Sting: Statistical Information Grid

Introduction: STING is a grid-based multiresolution clustering technique in which the spatial area is divided into rectangular cells. There are usually several levels of such rectangular cells corresponding to different levels of resolution, and these cells form a hierarchical structure: each cell at a high level is partitioned to form a number of cells at the next lower level. Statistical information regarding the attributes in each grid cell (such as the mean, maximum, and minimum values) is pre computed and stored. These statistical parameters are useful for query processing, as described below.

Figure 7.15 shows a hierarchical structure for STING clustering. Statistical parameters of higher-level cells can easily be computed from the parameters of the lower-level cells. These parameters include the following: the attribute-independent parameter, count; the attribute-dependent parameters, mean, stdev (standard deviation), min (minimum), max (maximum); and the type of distribution that the attribute value in the cell follows, such as normal, uniform, exponential, or none (if the distribution is unknown).When the data are loaded into the database, the parameters count, mean, stdev, min, and max of the bottom-level cells are calculated directly from the data. The value of distribution may either be assigned by the user if the distribution type is known beforehand or obtained by hypothesis tests such as the χ2 test. The type of distribution of a higher-level cell can be computed based on the majority of distribution types of its corresponding lower-level cells in conjunction with a threshold filtering process. If the distributions of the lower level cells disagree with each other and fail the threshold test, the distribution type of the high-level cell is set to none.

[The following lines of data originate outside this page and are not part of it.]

-- ==== Sys2Proof/Machine/Optics.lean ====
section
/-!
DEFINITION. Optics control: the control outputs and their trigger, the safety envelope, the monitor chain and the
peripheral bus (R336 to R361).
-/
namespace Sys2Proof.Machine

/-! ## Monitor chain (R353 to R356) -/

/-- Twice the group delay of a channel, in input samples (R354). -/
def State.monDelay2 (s : State) (c : Nat) : Nat :=
  let r := 2 ^ s.rd .monChCicR c
  let h := 2 ^ s.rd .monChHb c
  3 * (r - 1) + 10 * r * (h - 1) + (if s.on .monChFirEn c then 30 * r * h else 0)

/-- The shadow coefficient bank becomes the bank in use, and the other way round (R356). -/
def State.monBanks (s : State) (c : Nat) : State :=
  let swap (f : Field) (i : Nat) (t : State) : State :=
    let a := t.rd f c i
    (t.wr f (t.use f c i) c i).setUse f a c i
  let s := s.each (List.range 8) (fun i t => swap .monChCoefEven i (swap .monChCoefOdd i t))
  s.puts [(.monChBank, 1 - s.rd .monChBank c), (.monChXfade, 0), (.monXfK, 0)] c

/-- An event after which a channel's chain must settle (R355). -/
def State.monEvent (s : State) (c : Nat) : State := (s.wr .monEventAt s.now c).wr .monChValid 0 c

/-- A channel switch, which ends a cross-fade with the new bank (R355, R356). -/
def State.monSwitch (s : State) (c : Nat) : State :=
  (s.when (s.on .monChXfade c) (fun t => t.monBanks c)).monEvent c

/-- A step on an output: its associated channels settle (R344, R355). -/
def State.monStep (s : State) (out : Nat) (range : Bool) (change : Nat) : State :=
  s.each (List.range 24) (fun c t =>
    t.when (t.rd .monChAssoc c == out && (range || decide (t.rd .monChStepThr c < change))) (fun u => u.monEvent c))

/-- The FIR coefficients h(0) to h(15) of a channel, in use or in the shadow bank; none without the FIR (R353, R356). -/
def State.monFir (s : State) (c : Nat) (shadow : Bool) : Option (List Int) :=
  if s.on .monChFirEn c then
    some ((List.range 16).map (fun i =>
      let f := if i % 2 = 0 then Field.monChCoefEven else Field.monChCoefOdd
      signedOf 16 (if shadow then s.rd f c (i / 2) else s.use f c (i / 2))))
  else none

/-- The output of a channel's chain with a bank, as a fraction of full scale (R353). -/
def State.monChain (s : State) (c : Nat) (shadow : Bool) (codes : List Nat) : Int × Nat :=
  chainOutput (2 ^ s.rd .monChCicR c) (s.rd .monChHb c) (s.on .monChGain c) (s.monFir c shadow) codes

/-- MON_OUTPUT: an output of channel `c` from the raw SAR codes of its input, the latest first; in a cross-fade both
banks filter them (R353, R355, R356). -/
def execMonOutput (c : Fin 24) (codes : List (BitVec 12)) (s : State) : Out :=
  .next (if !s.maskBit .monEn c ∨ !s.on .pwrDomMgmt then s
    else
      let s := s.when (s.on .monChSwap c && !s.on .monChXfade c) (fun t =>
        t.puts [(.monChSwap, 0), (.monChXfade, 1), (.monXfK, 0)] c)
      let x := codes.map (fun v => v.toNat)
      let old := s.monChain c false x
      let r : Nat × State := if s.on .monChXfade c then
          let k := s.rd .monXfK c + 1
          let t := s.wr .monXfK k c
          (chainCode ((64 - k : Nat) * old.1 + k * (s.monChain c true x).1) (64 * old.2), if k = 64 then t.monBanks c else t)
        else (chainCode old.1 old.2, s)
      let s := (r.2.wr .monChData r.1 c).wr .monChSeq (r.2.rd .monChSeq c + 1) c
      let valid := decide (600 * (s.monDelay2 c + 1) ≤ s.now - s.rd .monEventAt c)
      let s := s.when (valid && !s.on .monChValid c) (fun t => t.raise .monIntStatus c)
      s.wrb .monChValid valid c)

/-- MON_SWAP (R356). -/
def execMonSwap (c : Fin 24) (s : State) : Out :=
  .next (s.access .monCh c (fun s => s.wr .monChSwap 1 c))

/-- MON_CNT_CLR (R361). -/
def execMonCntClr (s : State) : Out :=
  .next (s.access .mon 0 (fun s => s.each (List.range 24) (fun c t => t.wr .monChSeq 0 c)))

/-! ## The trigger (R337 to R344) -/

/-- Sample `j` of a waveform table, Q1.15 (R342). -/
def State.tableSample (s : State) (t j : Nat) : Int :=
  if j % 2 = 0 then s.rdInt .optTblEven t (j / 2) else s.rdInt .optTblOdd t (j / 2)

/-- Why an output with SRC 1 plays the sine: 1 START, 2 TEST, 3 TABLE, 0 it plays its table (R342). -/
def State.sineCase (s : State) (n k : Nat) : Nat :=
  if s.rd .ltxState n ≠ 4 then 1
  else if s.use .ltxPatSel n ≠ 0 ∨ s.underTest 4 n ∨ s.underTest 1 n then 2
  else if s.maskBit .optGlbTblHold (s.rd .optOutTable n k) then 3
  else 0

/-- The waveform term of an output for an amplitude, at the phase its accumulator holds (R337, R342). -/
def State.waveform (s : State) (n k amp : Nat) : Int :=
  let phase := s.rd .optPhase n k
  let sine := sineSample (phase / 2 ^ 20)
  let v : Int := match s.rd .optOutSrc n k with
    | 0 => 0
    | 1 => if s.sineCase n k = 0 then s.tableSample (s.rd .optOutTable n k) (phase / 2 ^ 22) else sine
    | _ => sine
  if s.rd .optOutSrc n k = 0 then 0 else roundHalfAway (amp * v) 32768

/-- A written RANGE takes effect: BASE, and the ramp value during a ramp, are rescaled unless BASE was written too
(R344). -/
def State.rangeApply (s : State) (n k : Nat) : State :=
  let old := s.rd .optRangeOld n k
  let new := s.rd .optOutRange n k
  if old = new then s.wr .optBaseWr 0 n k
  else
    let scale (c : Nat) : Int := roundHalfAway (c * 2 ^ old) (2 ^ new)
    let base := scale (s.rd .optOutBase n k)
    let keep := s.on .optBaseWr n k
    let s := s.when (!keep) (fun t =>
      let t := t.wr .optOutBase (min base.toNat 4095) n k
      let t := t.when (decide (4095 < base)) (fun u => u.raise .optLnIntStatus Irq.optLnRangeClamp n)
      t.when (k == 0 && t.on .optLnRamp n) (fun u => u.wr .optRampVal (min (scale (u.rd .optRampVal n)).toNat 4095) n))
    ((s.wr .optRangeOld new n k).wr .optBaseWr 0 n k).monStep (3 * n + k) true 0

/-- One trigger of the bias ramp: up toward BASE while LSR_ENn is asserted, or down to the idle limit (R341). -/
def State.rampStep (s : State) (n : Nat) : State :=
  let step := s.rd .optOutRampStep n 0
  let v := s.rd .optRampVal n
  if !s.on .optLnRamp n then s.wr .optDownTicks 0 n
  else if s.on .optRampDown n then
    let least := euCode (s.rd .optLnIdleBiasMax n) (s.rd .optOutRange n 0)
    let w := if v ≤ least then v else max least (v - step)
    let s := s.puts [(.optRampVal, w), (.optDownTicks, min 65535 (s.rd .optDownTicks n + s.rd .optLnUpdCyc n))] n
    s.when (decide (w ≤ least)) (fun t => t.puts [(.optLnRamp, 0), (.optRampDown, 0)] n)
  else
    let base := s.rd .optOutBase n 0
    let w := if v < base then min base (v + step) else max base (v - step)
    let s := s.wr .optRampVal w n
    s.when (w == base) (fun t => t.wr .optLnRamp 0 n)

/-- Bias ready: the ramp is at BASE and no condition was present for 10 us (R341); it lets the transmit go on (R176). -/
def State.biasReady (s : State) (n : Nat) : State :=
  if s.on .ltxLsrEn n ∧ !s.on .optLnClamp n ∧ !s.on .optLnRamp n ∧ !s.on .optLnBiasReady n ∧
      s.rd .optGoodTicks n = 1000 then
    let s := (s.wr .optLnBiasReady 1 n).raise .optLnIntStatus Irq.optLnBiasReady n
    s.when (s.rd .ltxState n == 3) (fun t => t.wr .ltxActPend 1 n)
  else s

/-- The conditions of R345 that were present since the last trigger. -/
def State.condTrack (s : State) (n : Nat) (compliance openLoop : Bool) : State :=
  let s := s.when (!compliance) (fun t => t.wr .optLnCompliance 0 n)
  let s := s.when (!openLoop) (fun t => t.wr .optLnOpen 0 n)
  s.wr .optGoodTicks (if compliance || openLoop then 0 else min 1000 (s.rd .optGoodTicks n + s.rd .optLnUpdCyc n)) n

/-- The OBIAS code of a trigger before the envelope: base or ramp, then the side channel and the waveform held within
MAX_MOD_SWING (R337, R343). -/
def State.biasCode (s : State) (n : Nat) (chip : Bool) : Int × State :=
  let base := if s.on .optLnRamp n then s.rd .optRampVal n else s.rd .optOutBase n 0
  let swing := s.rd .optLnMaxModSwing n * 2 ^ (3 - s.rd .optOutRange n 0)
  let terms := s.on .optLnBiasReady n
  let side := if terms && s.on .lfrSideOn n then (roundHalfAway (s.rd .optOutBase n 0) 100).toNat else 0
  let fits := decide (2 * side ≤ swing)
  let sideIn := if fits then side else swing / 2
  let amp := if terms && s.rd .optOutSrc n 0 != 0 then s.rd .optOutAmp n 0 else 0
  let ampIn := if fits then min amp ((swing - 2 * side) / 2) else 0
  let limited := decide (sideIn < side ∨ ampIn < amp)
  let s := s.when limited (fun t => t.raise .optLnIntStatus Irq.optLnModLimited n)
  let s := s.wrb .optLnModLimited limited n
  ((base : Int) + (if chip then (sideIn : Int) else -sideIn) + s.waveform n 0 ampIn, s)

/-- OBIAS at a trigger; the envelope's own test holds it clamped (R337, R341, R343, R346, R347, R352). -/
def State.biasDrive (s : State) (n : Nat) : State :=
  if s.on .optLnClamp n ∨ s.underTest 7 0 then (s.wr .optOutCode 0 n 0).monStep (3 * n) false (s.rd .optOutCode n 0)
  else
    let r := s.biasCode n (s.sideChip n)
    let s := r.2
    let code := (clampInt 0 4095 r.1).toNat
    let ramping := s.on .optRampDown n && decide (s.rd .optDownTicks n ≤ 10000)
    let eu := if s.on .ltxLsrEn n || ramping then s.rd .optLnMaxBias n else s.rd .optLnIdleBiasMax n
    let most := euCode eu (s.rd .optOutRange n 0)
    let s := s.when (decide (most < code)) (fun t =>
      (t.bump .optLnEnvClampCnt n).raise .optLnIntStatus Irq.optLnEnvClamp n)
    let v := min code most
    let old := s.rd .optOutCode n 0
    let s := s.when (!s.on .optLnRamp n) (fun t => t.wr .optRampVal (min (t.rd .optOutBase n 0) most) n)
    ((s.wr .optOutCode v n 0).wr .optOutRangeAct (s.rd .optOutRange n 0) n 0).monStep (3 * n)
      (s.rd .optOutRange n 0 != s.rd .optOutRangeAct n 0) ((v : Int) - old).natAbs

/-- OMOD and OAUX at a trigger: the fault values while the transmit fault or Standby holds them; a range that changes is a step
(R337, R339, R340, R355). -/
def State.auxDrive (s : State) (n k : Nat) : State :=
  let held := s.on .optFault n || s.rd .pwrDevState == 2
  let pu := s.on .optLnPuEn n
  let code : Int := if held then (if pu then s.rd .optLnPuValue n k else 0)
    else (s.rd .optOutBase n k : Int) + s.waveform n k (s.rd .optOutAmp n k)
  let v := (clampInt 0 4095 code).toNat
  let range := if held && pu then s.rd .optLnPuRange n k else s.rd .optOutRange n k
  let old := s.rd .optOutCode n k
  ((s.wr .optOutCode v n k).wr .optOutRangeAct range n k).monStep (3 * n + k) (range != s.rd .optOutRangeAct n k)
    ((v : Int) - old).natAbs

/-- SINE_ACT: the case in which an output with SRC 1 plays the sine, 0 where none does; START and TEST are common to the outputs of
a lane (R342). -/
def State.sineAct (s : State) (n : Nat) : Nat :=
  ([0, 1, 2].filter (fun k => s.rd .optOutSrc n k == 1)).foldl (fun a k => max a (s.sineCase n k)) 0

/-- OPT_TRIGGER: the three outputs of lane `n`, the side channel on OBIAS among them; the Booleans tell the
conditions of R345 present since the last trigger (R337 to R345). In Standby the bias is clamped and the others take
their fault values; before PU_DONE, in Deep and in the lane's control DAC test nothing is driven (R340, R352). -/
def execOptTrigger (n : Lane) (compliance openLoop : Bool) (s : State) : Out :=
  let n : Nat := n
  .next (if !s.on .optGlbPuDone ∨ !s.on .pwrDomMgmt ∨ s.underTest 4 n then s
    else
      let s := s.when (s.rd .pwrDevState == 2) (fun t => t.optClamp n)
      let s := s.when (s.on .ltxLsrEn n) (fun t => t.wr .optFault 0 n)
      let s := s.each [0, 1, 2] (fun k t => (t.rangeApply n k).wr .optPhase (t.rd .optPhase n k + t.rd .optOutFstep n k) n k)
      let s := ((((s.condTrack n compliance openLoop).rampStep n).biasReady n).sideRun n).biasDrive n
      let s := (s.auxDrive n 1).auxDrive n 2
      s.wr .optLnSineAct (s.sineAct n) n)

/-! ## Conditions and the envelope (R345 to R352) -/

/-- OBIAS_CONDITION_EVENT: a compliance condition at a code above 0, or an open-loop condition at 64 codes or more, held for 10 us
(R345). -/
def execObiasConditionEvent (n : Lane) (openLoop : Bool) (s : State) : Out :=
  .next (if s.on .optLnClamp n ∨ !s.on .optGlbPuDone ∨ s.rd .optOutCode n 0 < (if openLoop then 64 else 1) then s
    else if openLoop then
      (((s.puts [(.optLnOpen, 1), (.optGoodTicks,
        0)] n).bump .optLnOpenCnt n).raise .optLnIntStatus Irq.optLnOpen n).faultEvent
        13 n
    else
      (((s.puts [(.optLnCompliance, 1), (.optGoodTicks, 0)] n).bump .optLnComplianceCnt n).raise .optLnIntStatus
        Irq.optLnCompliance n).faultEvent 12 n)

/-- LSR_ENn or DRV_ENn of a lane is granted. -/
def State.pinsGranted (s : State) (n : Nat) : Bool := s.on .ltxDrvEn n || s.on .ltxLsrEn n

/-- A condition of R350 holds: a cleared LANE_MASK bit with pins granted; a current above 1.10 MAX_BIAS + 8 EU; two samples above
MON_MAX with pins granted. -/
def State.envOver (s : State) (n : Nat) (c : EnvCondition) : Bool :=
  match c with
  | .mask => s.pinsGranted n && !s.maskBit .optGlbLaneMask n
  | .overCurrent tenths => !s.on .optLnClamp n && decide (11 * s.rd .optLnMaxBias n + 80 < tenths)
  | .monOver a b => s.pinsGranted n && s.rd .optLnMonCh n != 31 &&
      decide (s.rd .optLnMonMax n < a.toNat ∧ s.rd .optLnMonMax n < b.toNat)

/-- TRIP_CAUSE of a condition (R361). -/
def envCause : EnvCondition → Nat
  | .mask => 1
  | .overCurrent _ => 2
  | .monOver _ _ => 3

/-- ENVELOPE_TRIP: MASK, OVER_CURRENT or MON_OVER, where its condition holds (R350). -/
def execEnvelopeTrip (n : Lane) (c : EnvCondition) (s : State) : Out :=
  .next (if s.envOver n c then s.envTrip n (envCause c) else s)

/-- PROBE_TIMEOUT (R351). -/
def execProbeTimeout (n : Lane) (s : State) : Out :=
  .next (if s.on .optProbeRun n ∧ s.rd .ltxState n ≠ 4 then s.envTrip n 4 else s)

/-- OFF_TIME_EXPIRY: the envelope permits the lane again (R174, R351). -/
def execOffTimeExpiry (n : Lane) (s : State) : Out :=
  .next (if s.on .optLnOffTime n then (s.puts [(.optLnOffTime, 0), (.optLnOffRemainMs, 0)] n).ltxRecheck n else s)

/-- ENV_SAVE: only in Manufacturing; below supply warning its write waits with the other NVM writes, and SAVE_PENDING reads 1
(R348, R360). -/
def execEnvSave (s : State) : Out :=
  .next (s.access .optGlb 0 (fun s =>
    if s.rd .secLcState ≠ 1 then s else s.puts [(.optGlbEnvSave, 1), (.optSaveBusy, 1)]))

/-- OPT_CNT_CLR (R361). -/
def execOptCntClr (n : Lane) (s : State) : Out :=
  .next (s.access .optLn n (fun s =>
    s.clear [.optLnTripCnt, .optLnEnvClampCnt, .optLnComplianceCnt, .optLnOpenCnt] n))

“How is this statistical information useful for query answering?” The statistical parameters can be used in a top-down, grid-based method as follows. First, a layer within the hierarchical structure is determined from which the query-answering process is to start. This layer typically contains a small number of cells. For each cell in the current layer, we compute the confidence interval (or estimated range of probability) reflecting the cell’s relevancy to the given query. The irrelevant cells are removed from further consideration. Processing of the next lower level examines only the remaining relevant cells. This process is repeated until the bottom layer is reached. At this time, if the query specification is met, the regions of relevant cells that satisfy the query are returned. Otherwise, the data that fall into the relevant cells are retrieved and further processed until they meet the requirements of the query.

“What advantages does STING offer over other clustering methods?” STING offers several advantages: (1) the grid-based computation is query-independent, because the statistical information stored in each cell represents the summary information of the data in the grid cell, independent of the query; (2) the grid structure facilitates parallel processing and incremental updating; and (3) the method’s efficiency is a major advantage: STING goes through the database once to compute the statistical parameters of the cells, and hence the time complexity of generating clusters is O(n), where n is the total number of objects. After generating the hierarchical structure, the query processing time is O(g), where g is the total number of grid cells at the lowest level, which is usually much smaller than n.

Because STING uses a multiresolution approach to cluster analysis, the quality of STING clustering depends on the granularity of the lowest level of the grid structure. If the granularity is very fine, the cost of processing will increase substantially; however, if the bottom level of the grid structure is too coarse, it may reduce the quality of cluster analysis. Moreover, STING does not consider the spatial relationship between the children and their neighboring cells for construction of a parent cell. As a result, the shapes of the resulting clusters are isothetic; that is, all of the cluster boundaries are either horizontal or vertical, and no diagonal boundary is detected. This may lower the quality and accuracy of the clusters despite the fast processing time of the technique.